A hyperparameter is a parameter that is used to control a learning process. This is in contrast to other parameters that are learned in the training process. The process of hyperparameter optimization is to search for hyperparameter values by building many models and assessing their quality. This notebook provides an overview of the `ADSTuner` hyperparameter optimization engine. `ADSTuner` can optimize any estimator object that follows the [scikit-learn API](https://scikit-learn.org/stable/modules/classes.html).

Compatible conda pack: [General Machine Learning](https://docs.oracle.com/en-us/iaas/data-science/using/conda-gml-fam.htm) for CPU on Python 3.8 (version 1.0)

## Contents:

- <a href='#intro'>Introduction</a>
    - <a href='#ntrials'>Synchronous Tuning with Exit Criterion Based on Number of Trials</a>
    - <a href='#resume'>Asynchronously Tuning with Exit Criterion Based on Time Budget</a>
    - <a href='#inspect'>Inspecting the Tuning Trials</a>
- <a href='#custom'>Defining a Custom Search Space and Score</a>  
    - <a href='#search-space'>Changing the Search Space Strategy</a>
- <a href='#pipeline'>Optimizing a scikit-learn `Pipeline()`</a> 
- <a href="#reference">References</a>

---


Datasets are provided as a convenience.  Datasets are considered third-party content and are not considered materials 
under your agreement with Oracle. 

You can access the `iris` dataset license [here](https://github.com/scikit-learn/scikit-learn/blob/master/COPYING).  

---


In [None]:
import category_encoders as ce
import logging
import numpy as np
import os
import pandas as pd
import sklearn
import time

from ads.hpo.stopping_criterion import *
from ads.hpo.distributions import *
from ads.hpo.search_cv import ADSTuner, State

from sklearn import preprocessing
from sklearn.compose import ColumnTransformer
from sklearn.datasets import load_iris
from sklearn.decomposition import PCA
from sklearn.impute import SimpleImputer
from sklearn.linear_model import SGDClassifier, LogisticRegression
from sklearn.metrics import make_scorer, f1_score
from sklearn.model_selection import train_test_split
from sklearn.pipeline import Pipeline
from sklearn.preprocessing import StandardScaler
from sklearn.feature_selection import SelectKBest, f_classif

<a id='intro'></a>
# Introduction

Hyperparameter optimization requires a model, dataset, and an `ADSTuner` object to perform the search.

`ADSTuner()` Performs a hyperparameter search using [cross-validation](https://en.wikipedia.org/wiki/Cross-validation_(statistics)).
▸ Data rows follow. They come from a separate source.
-- ==== Sys2Proof/Machine/Core.lean ====
section
/-! DEFINITION. The machine as the host runs it. -/

def Sys2Proof.core : Host.Core := { State := Sys2Proof.Machine.State, Fault := Sys2Proof.Machine.Fault, Refusal := Sys2Proof.Machine.Refusal, step := Sys2Proof.Machine.step, reset := Sys2Proof.Machine.State.reset }
end

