-- ==== Sys2Proof/Certificates/Slice0/Obligations.lean ====
section
/-! DEFINITION. The statements for the provers. Each docstring says what is stated; OBLIGATIONS.json names its rules. -/

open Sys2Proof Sys2Proof.Machine

/-- For every well-formed instruction, whatever its operands, the decoder reads from the encoder's word exactly that
instruction: no bit of an encoding is dropped, on any of the four ports. (30_encoding.md sections 1 to 3, R301, R320,
R330, R340) -/
def Obligations.DecodeOfEncodeGivesInstruction : Prop :=
    ∀ i : Instr, i.wellFormed = true → decode (encode i) = .ok i

/-- Whatever word the decoder accepts, the instruction it answers is well formed and encodes to that very word: each
word has one meaning. (30_encoding.md sections 1 to 3) -/
def Obligations.EncodeOfDecodeGivesWord : Prop :=
    ∀ (p : PortWord) (i : Instr), decode p = .ok i → i.wellFormed = true ∧ encode i = p

/-- The word of every assembler spelling R321 lists (PUSH, MEAN, STDDEV and CLEAR, each .V and .D), those of NOP, SNAP
and FORCE_TICK, and words of each other format written out from its table, decode to the instruction they stand for.
That a write word of the table's numbering carries STRB = 0 and WDATA = 0 is the model's choice (assumption 2).
(30_encoding.md sections 1 to 3, R321, R330, R340, assumption 2 (DESIGN CHOICE)) -/
def Obligations.WordsWrittenOutDecode : Prop :=
    decodeTableWord 32 0x00000000 = some .nop ∧ decodeTableWord 32 0x00000001 = some (.push .vw) ∧
    decodeTableWord 32 0x00000011 = some (.push .dw) ∧ decodeTableWord 32 0x00000002 = some (.mean .vw) ∧
    decodeTableWord 32 0x00000012 = some (.mean .dw) ∧ decodeTableWord 32 0x00000003 = some (.stddev .vw) ∧
    decodeTableWord 32 0x00000013 = some (.stddev .dw) ∧ decodeTableWord 32 0x00000004 = some .snap ∧
    decodeTableWord 32 0x00000005 = some (.clear .vw) ∧ decodeTableWord 32 0x00000015 = some (.clear .dw) ∧
    decodeTableWord 32 0x00000006 = some .forceTick ∧
    decode (.host (.write 0x018#12 0xF#4 0x03E80103#32)) = .ok (.wrCfg 0xF#4 0x03E80103#32) ∧
    decodeTableWord 16 0x0008 = some .rdStatus ∧ decodeTableWord 16 0x1018 = some (.wrCfg 0#4 0#32) ∧
    decodeTableWord 16 0x1070 = some (.wrVw4Buserr 0#4 0#32) ∧
    decodeTableWord 40 0x241400000 = some (.eSetTarget 0x41400000#32) ∧
    decodeTableWord 40 0x400000000 = some (.eGetOut 0#32) ∧
    decodeTableWord 24 0x030258 = some (.pwmWrite 3#8 0x0258#16)

/-- A command word decodes to no instruction exactly when Z is not 0, OP is 7 or more, or OP is 0, 4 or 6 with W = 1.
A full-strobe write of such a word to CMD raises CMD_ILLEGAL with the word as information, at every TICK_EN and BUSY
value, and has no other effect. (R322, R608) -/
def Obligations.IllegalCommandWordsRaise : Prop :=
    (∀ c : Word, illegalCommandWord c ↔ ∀ i : Instr, decode (.cmd c) ≠ .ok i) ∧
    ∀ (c : Word) (s : State), illegalCommandWord c →
      exec (.wrCmd fullStrobe c) s = .next (s.answered (s.blk.raise .cmdIllegal c) (.done none))

/-- In HOST's step, an access of one of the four kinds answers the error response, a read returning 0, and changes
nothing but what raise BUS_ERROR records, with {12'b0, STRB or 0, 3'b0, WR, OFF} as information. Every other access
completes without the error response. (R205) -/
def Obligations.BusErrorsAreExactlyTheFourKinds : Prop :=
    ∀ (s : State) (rest : List Event),
    (∀ off : Offset, s.env.agenda = .host (.read off) :: rest →
      (isBusError (.read off) →
        step s = .next ((s.popped rest).answered (s.blk.raise .busError (0#20 ++ off)) (.error (some 0#32)))) ∧
      (¬ isBusError (.read off) → ∃ t v, step s = .next t ∧ t.env.resp = .done (some v))) ∧
    (∀ (off : Offset) (strb : Strobe) (wdata : Word), s.env.agenda = .host (.write off strb wdata) :: rest →
      (isBusError (.write off strb wdata) →
        step s = .next ((s.popped rest).answered
          (s.blk.raise .busError (0#12 ++ strb ++ 0#3 ++ 1#1 ++ off)) (.error none))) ∧
      (¬ isBusError (.write off strb wdata) → ∃ t, step s = .next t ∧ t.env.resp = .done none))

/-- Every read but one of TIMER while the timer runs in a run without time answers the 32-bit register at its offset,
and leaves the whole state but the response as it was. The read of TIMER left out is stated in
TimerReadsAreExactOrInRange. (R209, R700, 10_state.md section 1) -/
def Obligations.MappedReadsReturnTheRegister : Prop :=
    ∀ (off : Offset) (i : Instr) (s : State), decode (.host (.read off)) = .ok i →
    (i = .rdTimer → s.blk.tickEn = false ∨ s.env.timed = true) →
    ∃ v, s.blk.regAt off = some v ∧ exec i s = .next (s.answered s.blk (.done (some v)))

/-- RD_ID, RD_CTRL, RD_STATUS, RD_ERR_CAUSE, RD_ERR_INFO, RD_IRQ_EN, RD_CFG, RD_PERIOD, RD_TICK_COUNT, RD_MISSED,
RD_SETPOINT, RD_DATA and RD_CMD complete in every state: each answers its value (ID the constant, CMD 0) and leaves
the block, and everything but the response, unchanged. (R701, R703, R707, R709, R713, R715, R718, R719, R728, R730,
R732) -/
def Obligations.ControlRegisterReads : Prop :=
    ∀ s : State,
    exec .rdId s = .next (s.answered s.blk (.done (some 0x53570007#32))) ∧
    exec .rdCtrl s = .next (s.answered s.blk (.done (some (0#31 ++ BitVec.ofBool s.blk.tickEn)))) ∧
    exec .rdStatus s = .next (s.answered s.blk (.done (some s.blk.statusWord))) ∧
    exec .rdErrCause s = .next (s.answered s.blk (.done (some (0#28 ++ s.blk.errCause.code)))) ∧
    exec .rdErrInfo s = .next (s.answered s.blk (.done (some s.blk.errInfo))) ∧
    exec .rdIrqEn s = .next (s.answered s.blk (.done (some s.blk.irqEn.toWord))) ∧
    exec .rdCfg s = .next (s.answered s.blk (.done (some (s.blk.cfg.pwmMax ++ 0#7 ++ BitVec.ofBool s.blk.cfg.dutySrc ++ s.blk.cfg.pwmCh)))) ∧
    exec .rdPeriod s = .next (s.answered s.blk (.done (some s.blk.period))) ∧
    exec .rdTickCount s = .next (s.answered s.blk (.done (some s.blk.tickCount))) ∧
    exec .rdMissed s = .next (s.answered s.blk (.done (some s.blk.missed))) ∧
    exec .rdSetpoint s = .next (s.answered s.blk (.done (some s.blk.setpoint))) ∧
    exec .rdData s = .next (s.answered s.blk (.done (some s.blk.data))) ∧
    exec .rdCmd s = .next (s.answered s.blk (.done (some 0#32)))

/-- RD_RESULT, RD_LAST_OUT, RD_LAST_PWM, the five RD_SNAP reads and the ten window slot reads complete in every state:
each answers its register and leaves the block, and everything but the response, unchanged. (R721, R722, R723, R724,
R725, R726, R727, R734, R735, R739, R740, R744) -/
def Obligations.StatisticRegisterReads : Prop :=
    ∀ s : State,
    exec .rdResult s = .next (s.answered s.blk (.done (some s.blk.result))) ∧
    exec .rdLastOut s = .next (s.answered s.blk (.done (some s.blk.lastOut))) ∧
    exec .rdLastPwm s = .next (s.answered s.blk (.done (some s.blk.lastPwm))) ∧
    exec .rdSnapVmean s = .next (s.answered s.blk (.done (some s.blk.snapVmean))) ∧
    exec .rdSnapVsd s = .next (s.answered s.blk (.done (some s.blk.snapVsd))) ∧
    exec .rdSnapDmean s = .next (s.answered s.blk (.done (some s.blk.snapDmean))) ∧
    exec .rdSnapDsd s = .next (s.answered s.blk (.done (some s.blk.snapDsd))) ∧
    exec .rdSnapTick s = .next (s.answered s.blk (.done (some s.blk.snapTick))) ∧
    exec .rdVw0 s = .next (s.answered s.blk (.done (some s.blk.vw.s0))) ∧
    exec .rdVw1 s = .next (s.answered s.blk (.done (some s.blk.vw.s1))) ∧
    exec .rdVw2 s = .next (s.answered s.blk (.done (some s.blk.vw.s2))) ∧
    exec .rdVw3 s = .next (s.answered s.blk (.done (some s.blk.vw.s3))) ∧
    exec .rdVw4 s = .next (s.answered s.blk (.done (some s.blk.vw.s4))) ∧
    exec .rdDw0 s = .next (s.answered s.blk (.done (some s.blk.dw.s0))) ∧
    exec .rdDw1 s = .next (s.answered s.blk (.done (some s.blk.dw.s1))) ∧
    exec .rdDw2 s = .next (s.answered s.blk (.done (some s.blk.dw.s2))) ∧
    exec .rdDw3 s = .next (s.answered s.blk (.done (some s.blk.dw.s3))) ∧
    exec .rdDw4 s = .next (s.answered s.blk (.done (some s.blk.dw.s4)))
You can specify the number of folds you want to use with the `cv` parameter.

The `ADSTuner()` needs a search space to tune the hyperparameters in so you use the `strategy` parameter. This parameter can be set in two ways. You can specify detailed search criteria or you can use the built-in defaults. For the supported model classes, `ADSTuner` provides `perfunctory`and `detailed` search spaces that are optimized for the class of model that is being used. The `perfunctory` option is optimized for a small search space so that the most important hyperparameters are tuned. Generally, this option is used early in your search as it reduces the computational cost and allows you to assess the quality of the model class that you are using. The `detailed` search space instructs `ADSTuner` to cover a broad search space by tuning more hyperparameters. Typically, you would use it when you have determined what class of model is best suited for the dataset and type of problem you are working on. If you have experience with the dataset and have a good idea of what the best hyperparameter values are, you can explicitly specify the search space. You pass a dictionary that defines the search space into the `strategy`.

The parameter `storage` takes a database URL. For example, `sqlite:////home/datascience/example.db`. When `storage` is set to the default value `None`, a new sqlite database file is created internally in the `tmp` folder with a unique name. The name format is `sqlite:////tmp/hpo_*.db`. `study_name` is the name of this study for this `ADSTuner` object. One `ADSTuner` object only has one `study_name`. However, one database file can be shared among different `ADSTuner` objects. `load_if_exists` controls whether to load an existing study from an existing database file. If `False`, it raises a `DuplicatedStudyError` when the `study_name` exists.

The `loglevel` parameter controls the amount of logging information displayed in the notebook.

This notebook uses the scikit-learn `SGDClassifer()` model and the iris dataset. This model object is a regularized linear model with [stochastic gradient descent](https://en.wikipedia.org/wiki/Stochastic_gradient_descent) (SGD) used to optimize the model parameters.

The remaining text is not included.